=== Action item ===
Search the records for the string "reads" and copy every line in which it appears.

=== Material for this task ===
:::

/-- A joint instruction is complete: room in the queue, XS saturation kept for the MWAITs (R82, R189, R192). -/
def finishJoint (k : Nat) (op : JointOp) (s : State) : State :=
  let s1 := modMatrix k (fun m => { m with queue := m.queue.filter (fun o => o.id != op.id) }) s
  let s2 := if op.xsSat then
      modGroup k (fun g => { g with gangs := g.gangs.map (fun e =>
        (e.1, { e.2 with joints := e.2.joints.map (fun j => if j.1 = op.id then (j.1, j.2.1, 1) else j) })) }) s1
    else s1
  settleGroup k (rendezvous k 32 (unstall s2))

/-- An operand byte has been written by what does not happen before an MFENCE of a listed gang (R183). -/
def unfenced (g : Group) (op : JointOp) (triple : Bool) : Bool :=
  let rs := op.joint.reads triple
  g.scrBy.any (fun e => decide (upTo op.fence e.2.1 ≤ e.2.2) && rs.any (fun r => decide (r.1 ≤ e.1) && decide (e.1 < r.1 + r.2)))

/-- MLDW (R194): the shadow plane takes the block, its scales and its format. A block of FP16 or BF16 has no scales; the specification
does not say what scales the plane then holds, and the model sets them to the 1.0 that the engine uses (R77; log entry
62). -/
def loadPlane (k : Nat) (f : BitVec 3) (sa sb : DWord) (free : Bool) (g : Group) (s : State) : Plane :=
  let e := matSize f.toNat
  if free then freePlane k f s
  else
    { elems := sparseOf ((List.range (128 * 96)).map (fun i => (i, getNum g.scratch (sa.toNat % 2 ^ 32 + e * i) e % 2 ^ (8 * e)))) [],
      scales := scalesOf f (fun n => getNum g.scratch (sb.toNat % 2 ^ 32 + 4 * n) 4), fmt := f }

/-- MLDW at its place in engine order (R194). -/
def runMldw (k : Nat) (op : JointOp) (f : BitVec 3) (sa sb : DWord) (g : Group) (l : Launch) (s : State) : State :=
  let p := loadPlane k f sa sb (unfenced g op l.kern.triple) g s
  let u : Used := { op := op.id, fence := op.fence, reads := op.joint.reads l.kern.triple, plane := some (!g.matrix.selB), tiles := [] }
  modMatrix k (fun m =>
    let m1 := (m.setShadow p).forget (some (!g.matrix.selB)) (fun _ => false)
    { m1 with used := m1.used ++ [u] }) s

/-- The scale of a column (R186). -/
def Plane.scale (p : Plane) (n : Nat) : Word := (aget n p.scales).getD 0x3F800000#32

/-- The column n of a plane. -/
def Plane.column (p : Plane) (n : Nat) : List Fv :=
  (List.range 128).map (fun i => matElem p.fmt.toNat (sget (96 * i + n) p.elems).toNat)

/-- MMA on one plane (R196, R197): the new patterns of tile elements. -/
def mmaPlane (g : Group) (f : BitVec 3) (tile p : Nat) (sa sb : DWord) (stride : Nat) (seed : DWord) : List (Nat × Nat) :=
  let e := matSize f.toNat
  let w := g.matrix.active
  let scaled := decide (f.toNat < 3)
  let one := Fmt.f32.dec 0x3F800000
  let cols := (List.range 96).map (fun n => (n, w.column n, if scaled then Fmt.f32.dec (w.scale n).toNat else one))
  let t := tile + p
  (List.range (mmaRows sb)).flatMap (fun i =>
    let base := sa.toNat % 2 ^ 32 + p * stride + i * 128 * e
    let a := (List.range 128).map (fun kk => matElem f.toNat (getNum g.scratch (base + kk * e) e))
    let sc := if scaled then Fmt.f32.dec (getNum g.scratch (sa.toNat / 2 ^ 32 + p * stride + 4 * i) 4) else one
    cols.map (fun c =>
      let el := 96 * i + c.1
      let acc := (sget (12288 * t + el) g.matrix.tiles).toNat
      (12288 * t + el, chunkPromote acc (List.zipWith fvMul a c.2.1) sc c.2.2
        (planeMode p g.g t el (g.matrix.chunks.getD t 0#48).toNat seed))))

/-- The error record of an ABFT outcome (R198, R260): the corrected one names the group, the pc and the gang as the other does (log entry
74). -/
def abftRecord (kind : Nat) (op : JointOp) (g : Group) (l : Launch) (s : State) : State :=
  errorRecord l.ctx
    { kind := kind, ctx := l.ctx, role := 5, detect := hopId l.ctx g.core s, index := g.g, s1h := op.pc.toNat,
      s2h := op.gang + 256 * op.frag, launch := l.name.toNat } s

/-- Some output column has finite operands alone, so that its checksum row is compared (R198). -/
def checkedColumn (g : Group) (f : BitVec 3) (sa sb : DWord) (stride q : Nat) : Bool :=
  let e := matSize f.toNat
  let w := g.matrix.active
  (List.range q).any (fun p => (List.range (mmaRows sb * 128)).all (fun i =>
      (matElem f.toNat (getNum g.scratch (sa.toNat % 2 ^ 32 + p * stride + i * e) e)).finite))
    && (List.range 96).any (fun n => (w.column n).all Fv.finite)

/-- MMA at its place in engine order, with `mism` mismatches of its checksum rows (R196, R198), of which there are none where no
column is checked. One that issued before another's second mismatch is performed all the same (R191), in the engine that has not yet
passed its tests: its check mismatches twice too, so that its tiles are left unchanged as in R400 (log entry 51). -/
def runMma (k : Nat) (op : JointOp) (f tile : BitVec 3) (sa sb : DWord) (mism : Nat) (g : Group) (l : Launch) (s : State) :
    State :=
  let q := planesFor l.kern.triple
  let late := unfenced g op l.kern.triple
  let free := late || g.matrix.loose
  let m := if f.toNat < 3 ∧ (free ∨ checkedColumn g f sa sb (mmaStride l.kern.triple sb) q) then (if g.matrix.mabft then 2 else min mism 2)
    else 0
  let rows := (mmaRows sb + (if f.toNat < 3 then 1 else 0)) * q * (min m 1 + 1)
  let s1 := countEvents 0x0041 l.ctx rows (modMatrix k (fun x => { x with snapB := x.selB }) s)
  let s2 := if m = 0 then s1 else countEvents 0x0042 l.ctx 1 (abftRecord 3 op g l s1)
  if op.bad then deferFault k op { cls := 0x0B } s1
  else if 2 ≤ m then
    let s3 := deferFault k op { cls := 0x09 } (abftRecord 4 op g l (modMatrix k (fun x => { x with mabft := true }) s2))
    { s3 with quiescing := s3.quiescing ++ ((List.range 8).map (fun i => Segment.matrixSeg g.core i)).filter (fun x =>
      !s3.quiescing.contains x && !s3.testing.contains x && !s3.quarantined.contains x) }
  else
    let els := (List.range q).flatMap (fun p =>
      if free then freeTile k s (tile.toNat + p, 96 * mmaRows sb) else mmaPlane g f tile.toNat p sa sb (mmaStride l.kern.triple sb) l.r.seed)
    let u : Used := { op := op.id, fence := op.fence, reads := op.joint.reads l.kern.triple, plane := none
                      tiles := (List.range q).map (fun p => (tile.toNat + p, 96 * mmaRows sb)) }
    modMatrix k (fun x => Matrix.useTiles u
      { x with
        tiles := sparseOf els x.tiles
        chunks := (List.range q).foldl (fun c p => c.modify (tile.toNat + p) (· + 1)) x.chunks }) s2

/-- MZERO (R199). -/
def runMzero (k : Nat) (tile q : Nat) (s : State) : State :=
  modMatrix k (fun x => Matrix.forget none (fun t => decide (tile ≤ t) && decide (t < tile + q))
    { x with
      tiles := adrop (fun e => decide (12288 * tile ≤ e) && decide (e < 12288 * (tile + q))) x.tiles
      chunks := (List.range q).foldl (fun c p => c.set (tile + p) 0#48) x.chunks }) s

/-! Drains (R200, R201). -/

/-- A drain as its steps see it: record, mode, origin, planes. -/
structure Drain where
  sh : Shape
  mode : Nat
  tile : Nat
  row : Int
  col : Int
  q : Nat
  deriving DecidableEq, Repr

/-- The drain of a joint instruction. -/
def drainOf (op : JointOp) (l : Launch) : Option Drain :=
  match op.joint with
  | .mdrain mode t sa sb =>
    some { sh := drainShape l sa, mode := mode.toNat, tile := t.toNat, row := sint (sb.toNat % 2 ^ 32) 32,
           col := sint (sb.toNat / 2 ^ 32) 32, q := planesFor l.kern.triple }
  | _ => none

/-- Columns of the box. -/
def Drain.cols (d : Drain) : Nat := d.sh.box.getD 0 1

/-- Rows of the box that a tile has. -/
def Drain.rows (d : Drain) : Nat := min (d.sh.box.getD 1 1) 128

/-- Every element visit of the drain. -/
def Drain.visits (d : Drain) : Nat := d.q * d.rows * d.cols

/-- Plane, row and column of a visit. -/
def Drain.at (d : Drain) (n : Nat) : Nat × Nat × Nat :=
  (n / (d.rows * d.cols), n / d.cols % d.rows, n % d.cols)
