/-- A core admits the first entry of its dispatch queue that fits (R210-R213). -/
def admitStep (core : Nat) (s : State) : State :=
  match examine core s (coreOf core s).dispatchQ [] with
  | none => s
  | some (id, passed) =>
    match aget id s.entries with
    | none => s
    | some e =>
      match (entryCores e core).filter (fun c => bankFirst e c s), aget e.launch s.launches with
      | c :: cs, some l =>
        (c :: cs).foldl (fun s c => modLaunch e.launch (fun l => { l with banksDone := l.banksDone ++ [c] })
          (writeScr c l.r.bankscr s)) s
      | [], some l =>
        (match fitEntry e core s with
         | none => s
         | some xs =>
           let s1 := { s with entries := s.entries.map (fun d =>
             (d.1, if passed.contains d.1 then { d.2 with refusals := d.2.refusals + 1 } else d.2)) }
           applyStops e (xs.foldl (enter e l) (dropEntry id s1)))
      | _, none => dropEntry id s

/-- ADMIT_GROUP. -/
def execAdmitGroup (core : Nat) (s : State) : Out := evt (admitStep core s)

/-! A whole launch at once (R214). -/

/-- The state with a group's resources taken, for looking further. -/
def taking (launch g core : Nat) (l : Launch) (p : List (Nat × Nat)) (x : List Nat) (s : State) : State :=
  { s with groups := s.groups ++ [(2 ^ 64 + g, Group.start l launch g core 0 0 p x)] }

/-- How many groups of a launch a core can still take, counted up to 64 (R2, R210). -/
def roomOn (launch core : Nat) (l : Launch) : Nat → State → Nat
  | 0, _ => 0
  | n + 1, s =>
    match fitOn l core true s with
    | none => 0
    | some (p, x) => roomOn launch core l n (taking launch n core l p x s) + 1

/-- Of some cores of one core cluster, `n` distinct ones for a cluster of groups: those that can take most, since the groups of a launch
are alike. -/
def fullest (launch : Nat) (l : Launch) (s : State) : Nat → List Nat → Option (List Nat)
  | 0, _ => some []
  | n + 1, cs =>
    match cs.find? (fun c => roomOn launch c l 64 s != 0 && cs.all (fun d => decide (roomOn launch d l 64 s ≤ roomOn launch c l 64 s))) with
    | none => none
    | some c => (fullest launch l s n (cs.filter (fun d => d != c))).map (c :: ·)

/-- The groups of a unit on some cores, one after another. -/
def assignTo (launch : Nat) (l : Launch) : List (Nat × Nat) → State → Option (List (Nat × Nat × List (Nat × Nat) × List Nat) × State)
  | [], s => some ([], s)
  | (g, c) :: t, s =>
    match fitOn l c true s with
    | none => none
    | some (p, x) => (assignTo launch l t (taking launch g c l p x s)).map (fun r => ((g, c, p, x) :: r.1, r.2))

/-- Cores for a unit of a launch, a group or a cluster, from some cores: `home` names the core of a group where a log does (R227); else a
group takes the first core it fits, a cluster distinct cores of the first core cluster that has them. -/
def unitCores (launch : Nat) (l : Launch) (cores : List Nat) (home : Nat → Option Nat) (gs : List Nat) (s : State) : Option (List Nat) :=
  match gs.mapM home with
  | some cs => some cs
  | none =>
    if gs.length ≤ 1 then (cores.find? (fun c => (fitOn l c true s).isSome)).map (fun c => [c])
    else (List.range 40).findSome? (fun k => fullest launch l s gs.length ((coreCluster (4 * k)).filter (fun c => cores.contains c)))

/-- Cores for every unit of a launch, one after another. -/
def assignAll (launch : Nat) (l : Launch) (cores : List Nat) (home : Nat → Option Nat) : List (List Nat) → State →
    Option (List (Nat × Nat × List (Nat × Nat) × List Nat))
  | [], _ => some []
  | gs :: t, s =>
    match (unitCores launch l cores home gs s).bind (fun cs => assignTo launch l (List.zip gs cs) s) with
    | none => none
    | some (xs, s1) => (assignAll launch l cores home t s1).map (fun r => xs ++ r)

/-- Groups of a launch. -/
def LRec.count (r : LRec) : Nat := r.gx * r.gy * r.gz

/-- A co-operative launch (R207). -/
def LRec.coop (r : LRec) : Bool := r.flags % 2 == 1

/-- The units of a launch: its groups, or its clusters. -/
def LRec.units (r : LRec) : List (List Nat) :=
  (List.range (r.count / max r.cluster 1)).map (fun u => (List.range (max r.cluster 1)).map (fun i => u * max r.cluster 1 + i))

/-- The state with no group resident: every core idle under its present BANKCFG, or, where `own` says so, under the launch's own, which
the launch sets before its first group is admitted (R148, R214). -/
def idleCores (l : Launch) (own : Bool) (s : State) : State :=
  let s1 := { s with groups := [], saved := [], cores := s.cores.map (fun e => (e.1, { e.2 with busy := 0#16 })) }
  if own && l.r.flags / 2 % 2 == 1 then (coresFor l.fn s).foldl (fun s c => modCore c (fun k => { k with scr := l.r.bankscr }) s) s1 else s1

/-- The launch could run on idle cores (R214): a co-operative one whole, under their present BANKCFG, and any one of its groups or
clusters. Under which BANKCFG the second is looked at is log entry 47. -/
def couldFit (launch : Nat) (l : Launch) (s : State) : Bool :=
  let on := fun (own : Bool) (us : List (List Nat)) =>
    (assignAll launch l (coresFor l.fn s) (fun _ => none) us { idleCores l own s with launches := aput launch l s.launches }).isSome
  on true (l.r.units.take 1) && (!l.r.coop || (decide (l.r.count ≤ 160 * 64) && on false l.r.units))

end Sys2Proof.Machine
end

:::

=== Solution below ===
  let rs := op.joint.reads triple
  let u : Used := { op := op.id, fence := op.fence, reads := op.joint.reads l.kern.triple, plane := some (!g.matrix.selB), tiles := [] }
    let u : Used := { op := op.id, fence := op.fence, reads := op.joint.reads l.kern.triple, plane := none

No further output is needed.